Update of /cvsroot/bogofilter/bogofilter
In directory sc8-pr-cvs1:/tmp/cvs-serv31983
Add info on tagging mods and header-degen option.
RCS file: /cvsroot/bogofilter/bogofilter/RELEASE.NOTES-0.15,v
retrieving revision 1.1
retrieving revision 1.2
diff -u -d -r1.1 -r1.2
--- RELEASE.NOTES-0.15 30 Aug 2003 04:29:41 -0000 1.1
+++ RELEASE.NOTES-0.15 30 Sep 2003 01:16:04 -0000 1.2
@@ -1,13 +1,40 @@
-With release 0.15, bogofilter's code for processing multiple messages
-has been rewritten. Previously bogofilter could process multiple
-messages in a mailbox or in a list of message files supplied via stdin
-or on the command line. Bogofilter now understands Maildir and MH
-directories. This processing is done in a new module, bogoreader.c,
-which also separates a mbox into individual messages. The net result
-is to simplify the lexer module, lexer_v3.l, and remove multiple
-special checks for message separator lines, i.e. "^From " lines. Code
-for setting message header/body state has also been moved into the
-lexer module. That change and removal of the "never-interactive"
-attribute makes the parser code work properly with both flex v2.5.4
+*** GOOD NEWS ... BAD NEWS ***
+With release 0.15.4, all header line tokens are now tagged as:
+ Subject: subj:
+ To: to:
+ From: from:
+ Return-Path: rtrn:
+ Received: rcvd: ***new***
+ any other: head: ***new***
+Since existing wordlists don't have "head:???" tokens, the new tokens
+won't be found in the wordlist and bogofilter's accuracy will go down.
+To correct this you can do one of the following things:
+1 - Use the new "-H" (for header-degen) option when scoring messages.
+This option tells bogofilter to check the wordlist twice for each
+header token - once for "head:xyz" and a second time for "xyz". The
+ham and spam counts are added together to give a cumulative result.

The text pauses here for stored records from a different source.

/-- A reply slot of the save area; its values take the poison of their line (R325). -/
def State.readReply (s : State) (a : Nat) : Reply :=
  let w := s.word a
  let po := if s.poisoned a 40 then 15 else getField w 28 4
  { st := getField w 62 2, pend := w.getLsbD 61, status := getField w 48 8, cause := getField w 40 8, nv := getField w 37 3
    vals := (List.range (Nat.min 4 (getField w 37 3))).map fun i => ⟨s.word (a + 8 + 8 * i), po.testBit i⟩
    fn := getField w 16 12, seq := getField w 0 16, deadline := (s.word (a + 40)).toNat }

/-- How many steps before step `pstep` a result with this SEQ was issued: its bundle is one of the 128 before it (R89). -/
def seqAge (pstep seq : Nat) : Nat := (pstep % 128 + 127 - seq % 128) % 128 + 1

/-- A snapshot entry from its descriptor and value, read from a poisoned line poisoned; `y` is the context that receives it (R89, R325). -/
def State.readRes (s : State) (xroot : Word) (a i : Nat) (y : Ctx) : Option (Option Res) :=
  let d := s.word (a + 0x1000 + 8 * i)
  let v := a + 0x2000 + 256 * i
  let n := getField d 7 12
  let age := seqAge y.pstep (getField d 0 7)
  let po := d.getLsbD 27 || s.poisoned v 256 || s.poisoned (a + 0x1000 + 8 * i) 8
  let mk := fun (r : RegId) (x : RVal) =>
    some (some (⟨r, x, po, BitVec.ofNat 5 (getField d 22 5), getField d 31 5, getField d 28 3, y.step - age, y.pstep - age⟩ : Res))
  if !d.getLsbD 36 then some none
  else match getField d 19 3 with
    | 0 => mk (.s n) (.w (s.word v))
    | 1 => mk (.p n) (.b ((s.word v).getLsbD 0))
    | 2 => mk (.v n) (.v (BitVec.ofNat 2048 (readNat s.mem v 256)))
    | 3 => mk (.k n) (.k (BitVec.ofNat 256 (readNat s.mem v 32)))
    | 4 => (s.handleAt xroot v).bind fun h => mk (.h n) (.h h)
    | 5 => mk (.ctl n) (.w (s.word v))
    | _ => some none

/-- Pending translation faults, up to the first entry that is not VALID. -/
def State.readFaults (s : State) (a : Nat) : List Word → List XFault
  | [] => []
  | va :: r =>
    let w := s.word a
    if w.getLsbD 63 then ⟨getField w 48 4, getField w 40 8, w.getLsbD 39, getField w 0 18, va⟩ :: s.readFaults (a + 8) r else []

/-- Entries of a file of registers. -/
def fileOf {α : Type} [DecidableEq α] (d : α) (lo n : Nat) (f : Nat → α) : SMap α := (List.range n).foldl (fun m i => m.put d (lo + i) (f (lo + i))) []

/-- A context from its block; none where a walk waits. `y` is the context that receives it, its step at least 128. -/
def State.readCtx (s : State) (a : Nat) (xroot : Word) (vas : List Word) (y : Ctx) : Option Ctx :=
  let hs := (List.range 16).map fun i => s.handleAt xroot (a + 0x600 + 16 * i)
  let rs := (List.range 64).map fun i => s.readRes xroot a i y
  match allSome hs, allSome rs with
  | some hs, some rs =>
    let st := s.word (a + 0x10)
    let fq := s.word (a + 8)
    let ctl := [1, 3, 4, 5, 0x0A, 0x11, 0x12, 0x14, 6, 7, 8, 9]
    let f := fun i => s.word (a + 0x120 + 8 * i)
    let fr := f 5
    let sp := s.word (a + 0x400)
    let vp := s.word (a + 0x408)
    some
      { y with
        st := match getField st 8 4 with | 8 => .done | 9 => .cancelled | _ => .ready
        mode := false, canreq := st.getLsbD 4, diag := st.getLsbD 3, flush := st.getLsbD 2, hdl := (f 0).getLsbD 0
        ctl := ((List.range 12).zip ctl).foldl (fun m e => m.put 0 e.2 (s.word (a + 0x18 + 8 * e.1))) y.ctl
        f0 := (s.word a).toNat, f1 := getField fq 0 18, f2 := getField fq 18 18, f3 := getField fq 36 18
        dloss := if (s.word (a + 0x80)).getLsbD 63 then some (s.word (a + 0x88)) else none
        gen := getField (s.word (a + 0x90)) 0 16
        xfaults := s.readFaults (a + 0xA0) vas
        frame := ⟨(f 1).toNat, (f 2).toNat, (f 3).toNat, f 4, getField fr 54 2, getField fr 0 18, getField fr 18 18, getField fr 36 18⟩
        s := fileOf {} 1 63 fun i => ⟨s.word (a + 0x200 + 8 * i), sp.getLsbD i || s.poisoned (a + 0x200 + 8 * i) 8⟩
        v := fileOf {} 0 64 fun i =>
          ⟨BitVec.ofNat 2048 (readNat s.mem (a + 0x6000 + 256 * i) 256), vp.getLsbD i || s.poisoned (a + 0x6000 + 256 * i) 256⟩
        p := fileOf false 1 15 fun i => (s.word (a + 0x410)).getLsbD i
        k := fileOf (BitVec.allOnes 256) 1 7 fun i => BitVec.ofNat 256 (readNat s.mem (a + 0x440 + 32 * i) 32)
        h := ((List.range 16).zip hs).foldl (fun m e => m.put {} e.1 e.2) []
        y := fileOf {} 0 32 fun i => s.readReply (a + 0x800 + 64 * i)
        snap := rs.filterMap id }
  | _, _ => none

/-- Bytes of the task block as a sparse file of `n` bytes. -/
def State.sliceOf (s : State) (a n : Nat) : SMap Byte := (s.mem.filter fun e => decide (a ≤ e.1 ∧ e.1 < a + n)).map fun e => (e.1 - a, e.2)

def State.readPlane (s : State) (a : Nat) : Plane :=
  let w := s.word (a + 0x3100)
  { st := match getField w 0 2 with | 1 => .loaded | 2 => .poisoned | _ => .empty
    fmt := if getField w 4 4 = 15 then none else tyOf (getField w 4 4)
    elems := s.sliceOf a 0x3000, scales := s.sliceOf (a + 0x3000) 0x100 }

/-- A tile from its block; `holder` renames the context. -/
def State.readTile (s : State) (a : Nat) (holder : Nat → Nat) : Tile :=
  let w := s.word (a + 0xC200)
  let p0 := s.word (a + 0xC208)
  let p1 := s.word (a + 0xC210)
  let nan := readNat s.mem (a + 0xC000) 512
  let keys := (s.mem.filter fun e => decide (a ≤ e.1 ∧ e.1 < a + 0xC000)).map fun e => (e.1 - a) / 12
  let marked := (List.range 4096).filter fun i => nan.testBit i
  { st := match getField w 0 3 with | 1 => .allocated | 2 => .accumulating | 3 => .drainable | 4 => .poison | 5 => .faulted | _ => .free
    holder := holder (getField w 12 2), anchor := sextNat 16 (getField w 48 16), inexact := w.getLsbD 8, ovf := w.getLsbD 9
    elems := (keys ++ marked).foldl (fun m i => m.put {} i ⟨sextNat 96 (readNat s.mem (a + 12 * i) 12), nan.testBit i⟩) []
    ops := getField p0 32 32, src := getField p0 14 2, next := getField p0 0 7, vr := p1.getLsbD 63, loc := getField p1 0 23 }

/-- A command from its entry and from what the task keeps of it; `ctx` renames its context. One that had started starts again: a copy at
once, its checks still to be made, a crossbar command when R281 lets it (R270, R293). -/
def State.readCmd (s : State) (tid tb q e : Nat) (xroot : Word) (old : Cmd) (ctx : Nat → Nat) : Option Cmd :=
  let a := tb + 0x1000 + 0x4000 * q + 0x200 * e
  let hs := cmdHandles q (s.word (a + 8)) (s.word (a + 16)) (s.word (a + 24))
  (allSome ((List.range hs.length).map fun i => s.handleAt xroot (a + 0x40 + 16 * i))).map fun l =>
    let again := decide (old.st = 1) || old.again
    { id := old.id, ctx := ctx old.ctx, task := tid, w0 := s.word a, w1 := s.word (a + 8), w2 := s.word (a + 16), w3 := s.word (a + 24)
      snaps := (hs.zip l).foldl (fun m e => m.insert e.1 e.2) []
      step := old.step, pushed := old.pushed, heldFor := old.heldFor, covered := old.covered, tileOk := old.tileOk
      again := again, granted := again, st := boolNat (again && decide (q < 4)), unchecked := again && decide (q < 4)
      startAt := if again then s.cycle else 0, compBase := old.compBase + (if q < 4 then old.comp else old.items)
      flags := old.flags, stale := old.stale, wm := old.wm, kv := old.kv, masked := old.masked, bits := old.bits, first := old.first
      cnt := old.cnt, iter := old.iter, sat := old.sat }

/-- The commands of a task as they are resumed, by queue. -/
def State.readCmds (s : State) (tid tb : Nat) (xroot : Word) (t : Task) (ctx : Nat → Nat) : Option (List (Nat × Cmd)) :=
  allSome (((numbered t.cmds).filter fun e => (s.word (tb + 0x1020 + 0x4000 * e.1 + 0x200 * e.2.1)).getLsbD 63).map fun e =>
    (s.readCmd tid tb e.1 e.2.1 xroot e.2.2 ctx).map fun m => (e.1, m))

/-- The armed waits of a task, in list order, up to the first that is not VALID; they stand ahead of every later one (R242). -/
def State.readWaits (s : State) (t : Task) (ctx : Nat → Nat) (a : Nat) : Nat → List Armed
  | 0 => []
  | n + 1 =>
    let w := s.word a
    let who := getField w 59 3
    let idx := getField w 24 8
    let ok := decide (t.img.semLo ≤ idx ∧ idx ≤ t.img.semHi) &&
      (if w.getLsbD 62 then t.img.queues.testBit who else t.ctxs.contains who)
    if !w.getLsbD 63 then []
    else
      let r := s.readWaits t ctx (a + 8) n
      if ok then ⟨w.getLsbD 62, if w.getLsbD 62 then who else ctx who, w.getLsbD 58, idx, getField w 0 16, 0⟩ :: r else r

/-- A word at 0x0000 to 0x014F of a context block is poisoned (R325). -/
def State.blockBad (s : State) (t : Task) : Bool := t.bases.any fun a => s.poisoned a 0x150

end Sys2Proof.Machine
end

+Note that, with bogofilter 0.15.4 and later, during message
+registration, "head:xyz" tokens are added to the wordlist (for the
+header lines). The "-H" option is only applied during scoring.
+The "-H" option is meant for temporary usage to cover the period while
+bogofilter goes from having no "head:xyz" tokens in the wordlist to
+the time when there are enough such tokens to score messages
+effectively. After a few weeks, or perhaps months, of registering
+messages with the new bogofilter, use of the "-H" option can end and
+bogofilter will use the newly added "head:xyz" tokens.
+2 - Retrain bogofilter with whatever ham and spam you have available.
+This will create "header:xyz" tokens and allow the new, more effective
+header tagging to be used to fullest advantage.
+*** A MAJOR ENHANCEMENT ***
+With release 0.15, bogofilter's code for processing multiple messages
+has been rewritten. In addition to understanding mbox format files,
+bogofilter now understands MH and Mailder folder formats.